John Stears is notably one of only a few people to ever win an Academy Award for a James Bond film and one of only eight to win an Academy Award for a Star Wars film.

- 1965 – Academy Award for Best Visual Effects for Thunderball
- 1977 – Academy Award for Best Visual Effects for Star Wars Episode IV: A New Hope
- 1978 – Saturn Award for Best Special Effects for Star Wars Episode IV: A New Hope
- 1982 – Saturn Award for Best Special Effects (nomination) for Outland

== Selected filmography ==
- Call Me Bwana (1963)
- From Russia with Love (1963)
- Goldfinger (1964)
- Court Martial (1965)
- Thunderball (1965)
- You Only Live Twice (1967)
- Chitty Chitty Bang Bang (1968)
- On Her Majesty's Secret Service (1969)
- Toomorrow (1970)
- The Pied Piper (1972)
- Sitting Target (1972)
- Ghost in the Noonday Sun (1973)
- O Lucky Man! (1973)
- The Man with the Golden Gun (1974)
- That Lucky Touch (1975)
- Sky Riders (1976)
- Star Wars (1977)
- The Martian Chronicles (1980)
- Hopscotch (1980)
- The Awakening (1980)
- Outland (1981)
- Turkey Shoot (1983)
- Sahara (1983)
- The Bounty (1984)
- F/X: Murder by Illusion (1986)
- Haunted Honeymoon (1986)
- Miracles (1986)
- Navy SEALs (1990)
- Babylon 5: The Gathering (1993)
- Babylon 5 (1994)
- The Mask of Zorro (1998)

== Death ==
Stears died on 28 April 1999 in UCLA Medical Center after a stroke.
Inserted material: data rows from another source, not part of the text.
/-- The submit byte of the mailbox and, with PEC, the PEC byte after it (14_two_wire.md R391, R394). -/
structure BoxSubmit where
  byte : Byte
  pec : Option Byte := none
  deriving DecidableEq, Repr

/-- The rest of a PMBus transfer: the bytes written after the command's own, and the bytes the controller reads
(14_two_wire.md R395). -/
structure PmbTail where
  /-- the byte written beyond what the command needs, taken as PEC -/
  pec : Option Byte := none
  /-- bytes read -/
  reads : Nat := 0
  deriving DecidableEq, Repr

/-- The flash on the Quad-SPI balls: its contents from address 0 up, its size, whether it powers up in 3-byte addressing with quad output
enabled, and whether its data is valid and held at the ball as it must be (18_package_electrical.md R480; log 39). -/
structure Flash where
  data : List Byte
  size : Nat := 0x1000000
  quad : Bool := true
  timing : Bool := true
  deriving DecidableEq, Repr

/-- The flash meets the conditions of 18_package_electrical.md R480. -/
def Flash.ok (f : Flash) : Bool := decide (0x1000000 ≤ f.size) && f.quad && f.timing

/-- A read on the register path: its first byte, how many bytes, and the byte enables, of which those that are not listed are 1
(17_register_map.md R449, R457). -/
structure ReadAt where
  off : BitVec 24
  len : Nat := 4
  enable : List Bool := []
  deriving DecidableEq, Repr
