-- ==== Sys2Proof/Machine/Regs.lean ====
section
/-! DEFINITION. The named register fields of the spec's register tables: the BAR0 offset of the word
(17_register_map.md R447 gives each block's base and stride), the low bit and the width of the field.
A field of a repeated block takes the instance index; an array register takes the element index too. -/

namespace Sys2Proof.Machine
His wife, Brenda, and other family members had wanted the death kept quiet until after services in Pacific Palisades in May and in London. The family announced his death in June of that same year. Stears owned homes in Pacific Palisades and in Beaconsfield, England, where he and his wife raised cattle and show dogs.